> _Your objective_: Search the data for the string "some" and extract every line where it appears.

[Collected data]

====

/-- A word that does not decode completes with ILLEGAL_COMMAND and changes nothing else; words with a reserved OPC, a CTX the
block does not have or a nonzero RSV do not decode (30_encoding.md R87). The step also moves past a listed engine turn (log
entry 6). -/
def Obligations.IllegalWordsCompleteWithIllegalCommand : Prop :=
  (∀ (s : State) (p : Pending) (e : Illegal), s.pending = some p → decode s.build.nCtx p.word = .error e → s.engineNext →
    step s = .next { s with turns := s.turns.tail, err := .illegalCommand, pending := none }) ∧
  ∀ (n : Nat) (w : Word),
    ((w.extractLsb' 0 8).toNat ≤ 0x0F ∨
      (0x16 ≤ (w.extractLsb' 0 8).toNat ∧ (w.extractLsb' 0 8).toNat ≤ 0x1F) ∨
      (0x26 ≤ (w.extractLsb' 0 8).toNat ∧ (w.extractLsb' 0 8).toNat ≤ 0x2F) ∨
      0x36 ≤ (w.extractLsb' 0 8).toNat ∨ n ≤ (w.extractLsb' 8 3).toNat ∨ w.extractLsb' 11 21 ≠ 0) →
    ∃ e, decode n w = .error e

/-! ### Registers -/

/-- Issue (40_command_common.md R100): a CMD write to a block that is not busy sets BUSY, clears ERR and records the word and
the argument registers; nothing else changes, whatever the word. -/
def Obligations.CommandWriteIssues : Prop :=
  ∀ (s : State) (w : Word) (rest : List Turn), s.pending = none → s.turns = .regWrite .word (registerAddress s.build 0x00) w :: rest →
    ∃ t, step s = .next t ∧
      t = { s with turns := rest, err := .ok, pending := some { word := w, args := s.args, disturbed := false } } ∧
      t.status.getLsbD 0 = true ∧ t.status.extractLsb' 4 4 = 0 ∧ t.status.getLsbD 8 = s.ovr

/-- Overrun (10_state.md R26): while a command is in flight a write to CMD or to an argument register changes nothing but
OVR, which becomes 1; OVR stays 1 through every step but a reset; and (R26's own inference) no step but a reset changes the
argument registers while the command stays in flight or completes. -/
def Obligations.BusyWritesOnlySetOverrun : Prop :=
  (∀ (s : State) (p : Pending) (off : BitVec 8) (v : Word) (rest : List Turn), s.pending = some p →
    off = 0x00 ∨ off ∈ argOffsets → s.turns = .regWrite .word (registerAddress s.build off) v :: rest →
    step s = .next { s with turns := rest, ovr := true }) ∧
  (∀ s t : State, s.ovr = true → s.turns.head? ≠ some .reset → step s = .next t → t.ovr = true) ∧
  ∀ (s t : State) (p : Pending), s.pending = some p → s.turns.head? ≠ some .reset → step s = .next t → t.args = s.args

/-- Argument registers (10_state.md R27): a write while the block is not busy stores the value; a read of that register then
returns it, every other register reads as before, and nothing but the argument registers changes. Each offset is that of its
register in the map of R21, written and read. -/
def Obligations.ArgumentWriteIsReadBack : Prop :=
  (∀ (s : State) (off : BitVec 8) (v : Word) (rest : List Turn), s.pending = none → off ∈ argOffsets →
    s.turns = .regWrite .word (registerAddress s.build off) v :: rest →
    ∃ t, step s = .next t ∧ t = { s with turns := rest, args := t.args } ∧
      (∀ o : BitVec 8, t.regValue o = if o = off then v else s.regValue o) ∧
        (off = 0x08 → t.args = { s.args with src := v }) ∧
        (off = 0x0C → t.args = { s.args with dst := v }) ∧
        (off = 0x10 → t.args = { s.args with off := v }) ∧
        (off = 0x14 → t.args = { s.args with len := v }) ∧
        (off = 0x18 → t.args = { s.args with tbl := v }) ∧
        (off = 0x1C → t.args = { s.args with tblLen := v }) ∧
        (off = 0x20 → t.args = { s.args with seedLen := v }) ∧
        (off = 0x24 → t.args = { s.args with seed32 := v }) ∧
        (off = 0x28 → t.args = { s.args with idx := v })) ∧
  ∀ s : State, s.regValue 0x08 = s.args.src ∧ s.regValue 0x0C = s.args.dst ∧ s.regValue 0x10 = s.args.off ∧
    s.regValue 0x14 = s.args.len ∧ s.regValue 0x18 = s.args.tbl ∧ s.regValue 0x1C = s.args.tblLen ∧
    s.regValue 0x20 = s.args.seedLen ∧ s.regValue 0x24 = s.args.seed32 ∧ s.regValue 0x28 = s.args.idx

====

> _Exercise response_:
  (∀ (s : State) (p : Pending) (e : Illegal), s.pending = some p → decode s.build.nCtx p.word = .error e → s.engineNext →
      t = { s with turns := rest, err := .ok, pending := some { word := w, args := s.args, disturbed := false } } ∧
  (∀ (s : State) (p : Pending) (off : BitVec 8) (v : Word) (rest : List Turn), s.pending = some p →
  (∀ s t : State, s.ovr = true → s.turns.head? ≠ some .reset → step s = .next t → t.ovr = true) ∧
  ∀ (s t : State) (p : Pending), s.pending = some p → s.turns.head? ≠ some .reset → step s = .next t → t.args = s.args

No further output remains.